§ EXERCISE DIRECTIONS: Starting at the top of the entries below, print each line exactly until the line with "2 else s.pc))" has been printed too.

═══ DATA SUPPLIED ═══

/-- What the execute phase of an instruction can answer in a state. -/
inductive Effect (s : State) : Instr → State → Prop
  | raises {i : Instr} {kind : ErrorKind} (h : Raises s i kind) : Effect s i (s.raiseExec kind i)
  | clears : Effect s .cls (s.showGrid (blankGrid s.cfg))
  | draws (x y : Reg) (n : Fin 16) :
    Effect s (.drw x y n) ((s.showGrid (drawnCanvas x y n s).1).setReg VF (flagByte (drawnCanvas x y n s).2))
  | returns (h : 0 < s.sp.val) :
    Effect s .ret { s with pc := s.stack.get ⟨s.sp.val - 1, by omega⟩, sp := ⟨s.sp.val - 1, by omega⟩ }
  | calls (nnn : Addr) (h : s.sp.val < 16) :
    Effect s (.call nnn) { s with
      pc := addrOperand nnn, stack := s.stack.set s.sp.val s.pc h, sp := ⟨s.sp.val + 1, by omega⟩ }
  | jumps {i : Instr} {w : Word} (h : jumpTarget s i = some w) : Effect s i (s.setPc w)
  | skips {i : Instr} (taken : Bool) : Effect s i (s.setPc (if taken then s.pc + 2 else s.pc))
  | writesReg {i : Instr} {x : Reg} (b : Byte) (h : plainDestination i = some x) : Effect s i (s.setReg x b)
  | writesFlag {i : Instr} {x : Reg} (f b : Byte) (h : flagDestination i = some x) : Effect s i (s.setFlagThenReg x f b)
  | random (x : Reg) (nn b : Byte) : Effect s (.rnd x nn) (s.setReg x b).countDraw
  | writesIndex {i : Instr} {w : Word} (h : indexWritten s i = some w) : Effect s i (s.setI w)
  | stores {i : Instr} {bs : List Byte} (h : bytesStored s i = some bs) (hr : s.i.toNat + bs.length ≤ 0x1000) :
    Effect s i (s.setMem (s.mem.store s.i.toNat bs))
  | loads (x : Reg) {bs : List Byte} (h : bs.length = x.val + 1) :
    Effect s (.ldRegs x) { s with v := (s.setRegsFrom 0 bs).v }
  | waits (x : Reg) : Effect s (.ldVxK x) s.rewindPc
  | latches (x : Reg) (k : Key) : Effect s (.ldVxK x) (s.setWait (.keyLatched k)).rewindPc
  | delivers (x : Reg) (b : Byte) : Effect s (.ldVxK x) ((s.setReg x b).setWait .idle)
  | setsDelay (x : Reg) : Effect s (.ldDtVx x) (s.setDt (s.reg x))
  | setsSound (x : Reg) : Effect s (.ldStVx x) (s.setSt (s.reg x))
  | reports (w : Word) : Effect s (.unmapped w) (s.raiseDiag w)

/-- A skip is a write of `PC`, to the next instruction or past it. -/
theorem Effect.of_skipIf {s : State} {i : Instr} {c : Bool} (h : exec i s = .next (s.skipIf c)) :
    ∃ t, exec i s = .next t ∧ Effect s i t :=
  ⟨_, h.trans (by rw [State.skipIf_eq]), .skips c⟩

/-- Every meaning answers a state that is one of its effects. -/
theorem exec_answers_effect (i : Instr) (s : State) : ∃ t, exec i s = .next t ∧ Effect s i t := by
  cases i
  case cls => exact ⟨_, rfl, .clears⟩
  case ret =>
    obtain ⟨h0, h⟩ | ⟨hpos, h⟩ := execRet_cases s
    · exact ⟨_, h, .raises (.ret h0)⟩
    · exact ⟨_, h, .returns hpos⟩
  case call nnn =>
    obtain ⟨h16, h⟩ | ⟨hlt, h⟩ := execCall_cases nnn s
    · exact ⟨_, h, .raises (.call nnn h16)⟩
    · exact ⟨_, h, .calls nnn hlt⟩
  case jp | jpV0 => exact ⟨_, rfl, .jumps rfl⟩
  case seImm | sneImm | seReg | sneReg => exact Effect.of_skipIf rfl
  case ldImm | addImm | ldReg | orReg | andReg | xorReg | ldVxDt => exact ⟨_, rfl, .writesReg _ rfl⟩
  case addReg | sub | shr | subn | shl => exact ⟨_, rfl, .writesFlag _ _ rfl⟩
  case rnd x nn => exact ⟨_, rfl, .random x nn _⟩
  case drw x y n =>
    obtain ⟨_, hrange, h⟩ | ⟨_, h⟩ := execDrw_cases x y n s
    · exact ⟨_, h, .raises (.drw x y n hrange)⟩
    · exact ⟨_, h, .draws x y n⟩
  case skp x =>
    obtain ⟨hkey, h⟩ | ⟨k, _, h⟩ := execSkp_cases x s
    · exact ⟨_, h, .raises (.skp x hkey)⟩
    · exact ⟨_, h, .skips (s.keyHeld k)⟩
  case sknp x =>
    obtain ⟨hkey, h⟩ | ⟨k, _, h⟩ := execSknp_cases x s
    · exact ⟨_, h, .raises (.sknp x hkey)⟩
    · exact ⟨_, h, .skips (!s.keyHeld k)⟩
  case ldVxK x =>
    obtain ⟨_, _, h⟩ | ⟨k, _, _, _, h⟩ | ⟨_, _, _, h⟩ | ⟨_, _, _, h⟩ := execLdVxK_cases x s
    · exact ⟨_, h, .waits x⟩
    · exact ⟨_, h, .latches x k⟩
    · exact ⟨_, h, .waits x⟩
    · exact ⟨_, h, .delivers x _⟩
  case ldDtVx x => exact ⟨_, rfl, .setsDelay x⟩
  case ldStVx x => exact ⟨_, rfl, .setsSound x⟩
  case ldI | addI | ldF => exact ⟨_, rfl, .writesIndex rfl⟩
  case ldB x =>
    obtain ⟨hrange, h⟩ | ⟨hrange, h⟩ := execLdB_cases x s
    · exact ⟨_, h, .raises (.ldB x hrange)⟩
    · exact ⟨_, h, .stores rfl hrange⟩
  case stRegs x =>
    obtain ⟨hrange, h⟩ | ⟨hrange, h⟩ := execStRegs_cases x s
    · exact ⟨_, h, .raises (.stRegs x hrange)⟩
    · exact ⟨_, h, .stores rfl (by rwa [regsUpTo_length])⟩
  case ldRegs x =>
    obtain ⟨hrange, h⟩ | ⟨_, h⟩ := execLdRegs_cases x s
    · exact ⟨_, h, .raises (.ldRegs x hrange)⟩
    · exact ⟨_, h.trans (congrArg Host.Outcome.next (State.setRegsFrom_frame ..)),
        .loads x (by rw [List.length_map, List.length_range])⟩
  case unmapped w => exact ⟨_, rfl, .reports w⟩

═══

§ REPLY TO THE EXERCISE:
/-- What the execute phase of an instruction can answer in a state. -/
inductive Effect (s : State) : Instr → State → Prop
  | raises {i : Instr} {kind : ErrorKind} (h : Raises s i kind) : Effect s i (s.raiseExec kind i)
  | clears : Effect s .cls (s.showGrid (blankGrid s.cfg))
  | draws (x y : Reg) (n : Fin 16) :
    Effect s (.drw x y n) ((s.showGrid (drawnCanvas x y n s).1).setReg VF (flagByte (drawnCanvas x y n s).2))
  | returns (h : 0 < s.sp.val) :
    Effect s .ret { s with pc := s.stack.get ⟨s.sp.val - 1, by omega⟩, sp := ⟨s.sp.val - 1, by omega⟩ }
  | calls (nnn : Addr) (h : s.sp.val < 16) :
    Effect s (.call nnn) { s with
      pc := addrOperand nnn, stack := s.stack.set s.sp.val s.pc h, sp := ⟨s.sp.val + 1, by omega⟩ }
  | jumps {i : Instr} {w : Word} (h : jumpTarget s i = some w) : Effect s i (s.setPc w)
  | skips {i : Instr} (taken : Bool) : Effect s i (s.setPc (if taken then s.pc + 2 else s.pc))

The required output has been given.